# LightEMMA

**Repository Path**: flashdxy/LightEMMA

## Basic Information

- **Project Name**: LightEMMA
- **Description**: No description available
- **Primary Language**: Unknown
- **License**: Not specified
- **Default Branch**: main
- **Homepage**: None
- **GVP Project**: No

## Statistics

- **Stars**: 0
- **Forks**: 0
- **Created**: 2025-05-08
- **Last Updated**: 2025-06-04

## Categories & Tags

**Categories**: Uncategorized

**Tags**: None

## README

# LightEMMA: Lightweight End-to-end Multimodal Autonomous Driving

[![arXiv](https://img.shields.io/badge/arXiv-2505.00284-red.svg)](https://arxiv.org/abs/2505.00284)
[![nuScenes](https://img.shields.io/badge/dataset-nuScenes-green.svg)](https://www.nuscenes.org/nuscenes)
[![Hugging Face](https://img.shields.io/badge/🤗-Huggingface-yellow.svg)](https://huggingface.co/)

**LightEMMA** is an open-loop, end-to-end autonomous driving framework designed to leverage the zero-shot capabilities of vision-language models (VLMs). Its primary task is the prediction of driving actions and trajectories, evaluated using real-world driving scenarios from the nuScenes dataset. The framework integrates multiple state-of-the-art VLMs, including **GPT**, **Claude**, **Gemini**, **Qwen**, **DeepSeek**, **LLaMA**.

![My Image](images/architecture.png)

## Table of Contents

- [Overview](#overview)
- [Features](#features)
- [Supported Models](#supported-models)
- [Environment Setup](#environment-setup)
  - [Prerequisites](#prerequisites)
  - [Installation](#installation)
  - [Code Structure](#code-structure)
  - [Dataset Preparation](#dataset-preparation)
  - [Configuration](#configuration)
- [Usage](#usage)
  - [Run Predictions](#run-predictions)
  - [Run Baseline](#run-baseline)
  - [Evaluation](#evaluation)
  - [Comparing Models](#comparing-models)
  - [Pre-generated Outputs](#pre-generated-outputs)
- [License](#license)
- [Citation](#citation)

## Overview

LightEMMA processes front-camera images from the nuScenes dataset and leverages VLMs using a chain-of-thought (CoT) reasoning approach.

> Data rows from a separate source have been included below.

/-! ### A context of a core replaced -/

@[simp] theorem Core.setCtx_pcn (c : Core) (k : Nat) (x : Ctx) : (c.setCtx k x).pcn = c.pcn := rfl
@[simp] theorem Core.setCtx_cyc (c : Core) (k : Nat) (x : Ctx) : (c.setCtx k x).cyc = c.cyc := rfl
@[simp] theorem Core.setCtx_stopped (c : Core) (k : Nat) (x : Ctx) : (c.setCtx k x).stopped = c.stopped := rfl
@[simp] theorem Core.setCtx_clk (c : Core) (k : Nat) (x : Ctx) : (c.setCtx k x).clk = c.clk := rfl
@[simp] theorem Core.setCtx_cur (c : Core) (k : Nat) (x : Ctx) : (c.setCtx k x).cur = c.cur := rfl
@[simp] theorem Core.setCtx_curFor (c : Core) (k : Nat) (x : Ctx) : (c.setCtx k x).curFor = c.curFor := rfl
@[simp] theorem Core.setCtx_last (c : Core) (k : Nat) (x : Ctx) : (c.setCtx k x).last = c.last := rfl
@[simp] theorem Core.setCtx_flg (c : Core) (k : Nat) (x : Ctx) : (c.setCtx k x).flg = c.flg := rfl
@[simp] theorem Core.setCtx_flgNew (c : Core) (k : Nat) (x : Ctx) : (c.setCtx k x).flgNew = c.flgNew := rfl
@[simp] theorem Core.setCtx_ply (c : Core) (k : Nat) (x : Ctx) : (c.setCtx k x).ply = c.ply := rfl
@[simp] theorem Core.setCtx_failed (c : Core) (k : Nat) (x : Ctx) : (c.setCtx k x).failed = c.failed := rfl
@[simp] theorem Core.setCtx_cleared (c : Core) (k : Nat) (x : Ctx) : (c.setCtx k x).cleared = c.cleared := rfl
@[simp] theorem Core.setCtx_oos (c : Core) (k : Nat) (x : Ctx) : (c.setCtx k x).oos = c.oos := rfl
@[simp] theorem Core.setCtx_evsel (c : Core) (k : Nat) (x : Ctx) : (c.setCtx k x).evsel = c.evsel := rfl
@[simp] theorem Core.setCtx_evcnt (c : Core) (k : Nat) (x : Ctx) : (c.setCtx k x).evcnt = c.evcnt := rfl
@[simp] theorem Core.setCtx_evWait (c : Core) (k : Nat) (x : Ctx) : (c.setCtx k x).evWait = c.evWait := rfl
@[simp] theorem Core.setCtx_queue (c : Core) (k : Nat) (x : Ctx) : (c.setCtx k x).queue = c.queue := rfl
@[simp] theorem Core.setCtx_issued (c : Core) (k : Nat) (x : Ctx) : (c.setCtx k x).issued = c.issued := rfl
@[simp] theorem Core.setCtx_ports (c : Core) (k : Nat) (x : Ctx) : (c.setCtx k x).ports = c.ports := rfl
@[simp] theorem Core.setCtx_disp (c : Core) (k : Nat) (x : Ctx) : (c.setCtx k x).disp = c.disp := rfl
@[simp] theorem Core.setCtx_filled (c : Core) (k : Nat) (x : Ctx) : (c.setCtx k x).filled = c.filled := rfl
@[simp] theorem Core.setCtx_synOk (c : Core) (k : Nat) (x : Ctx) : (c.setCtx k x).synOk = c.synOk := rfl
@[simp] theorem Core.setCtx_flights (c : Core) (k : Nat) (x : Ctx) : (c.setCtx k x).flights = c.flights := rfl
@[simp] theorem Core.setCtx_held (c : Core) (k : Nat) (x : Ctx) : (c.setCtx k x).held = c.held := rfl
@[simp] theorem Core.setCtx_multi (c : Core) (k : Nat) (x : Ctx) : (c.setCtx k x).multi = c.multi := rfl
@[simp] theorem Core.setCtx_active (c : Core) (k : Nat) (x : Ctx) : (c.setCtx k x).active = c.active := rfl
@[simp] theorem Core.setCtx_shadow (c : Core) (k : Nat) (x : Ctx) : (c.setCtx k x).shadow = c.shadow := rfl
@[simp] theorem Core.setCtx_load (c : Core) (k : Nat) (x : Ctx) : (c.setCtx k x).load = c.load := rfl
@[simp] theorem Core.setCtx_loadsBack (c : Core) (k : Nat) (x : Ctx) : (c.setCtx k x).loadsBack = c.loadsBack := rfl
@[simp] theorem Core.setCtx_rows (c : Core) (k : Nat) (x : Ctx) : (c.setCtx k x).rows = c.rows := rfl
@[simp] theorem Core.setCtx_rowFrom (c : Core) (k : Nat) (x : Ctx) : (c.setCtx k x).rowFrom = c.rowFrom := rfl
@[simp] theorem Core.setCtx_rowPushed (c : Core) (k : Nat) (x : Ctx) : (c.setCtx k x).rowPushed = c.rowPushed := rfl
@[simp] theorem Core.setCtx_swapAt (c : Core) (k : Nat) (x : Ctx) : (c.setCtx k x).swapAt = c.swapAt := rfl
@[simp] theorem Core.setCtx_runs (c : Core) (k : Nat) (x : Ctx) : (c.setCtx k x).runs = c.runs := rfl
@[simp] theorem Core.setCtx_recs (c : Core) (k : Nat) (x : Ctx) : (c.setCtx k x).recs = c.recs := rfl
@[simp] theorem Core.setCtx_recAt (c : Core) (k : Nat) (x : Ctx) : (c.setCtx k x).recAt = c.recAt := rfl
@[simp] theorem Core.setCtx_mstat (c : Core) (k : Nat) (x : Ctx) : (c.setCtx k x).mstat = c.mstat := rfl
@[simp] theorem Core.setCtx_chainN (c : Core) (k : Nat) (x : Ctx) : (c.setCtx k x).chainN = c.chainN := rfl
@[simp] theorem Core.setCtx_chainP (c : Core) (k : Nat) (x : Ctx) : (c.setCtx k x).chainP = c.chainP := rfl
@[simp] theorem Core.setCtx_tandem (c : Core) (k : Nat) (x : Ctx) : (c.setCtx k x).tandem = c.tandem := rfl
@[simp] theorem Core.setCtx_taken (c : Core) (k : Nat) (x : Ctx) : (c.setCtx k x).taken = c.taken := rfl
@[simp] theorem Core.setCtx_armed (c : Core) (k : Nat) (x : Ctx) : (c.setCtx k x).armed = c.armed := rfl
@[simp] theorem Core.setCtx_pages (c : Core) (k : Nat) (x : Ctx) : (c.setCtx k x).pages = c.pages := rfl
@[simp] theorem Core.setCtx_frames (c : Core) (k : Nat) (x : Ctx) : (c.setCtx k x).frames = c.frames := rfl
@[simp] theorem Core.setCtx_fused (c : Core) (k : Nat) (x : Ctx) : (c.setCtx k x).fused = c.fused := rfl
@[simp] theorem Core.setCtx_l1 (c : Core) (k : Nat) (x : Ctx) : (c.setCtx k x).l1 = c.l1 := rfl
@[simp] theorem Core.setCtx_came (c : Core) (k : Nat) (x : Ctx) : (c.setCtx k x).came = c.came := rfl
@[simp] theorem Core.setCtx_nextId (c : Core) (k : Nat) (x : Ctx) : (c.setCtx k x).nextId = c.nextId := rfl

1. **Scene Description**: Generate detailed descriptions of the driving environment, including lane markings, traffic lights, vehicles, pedestrian activities, and other pertinent objects.
2. **Driving Intent Analysis**: Understand the driving intent from the current scene and the ego vehicle's historical actions to predict the subsequent high-level driving maneuver.
3. **Trajectory Prediction**: Convert high-level driving intentions into low-level driving actions, specifying precise speed and curvature values.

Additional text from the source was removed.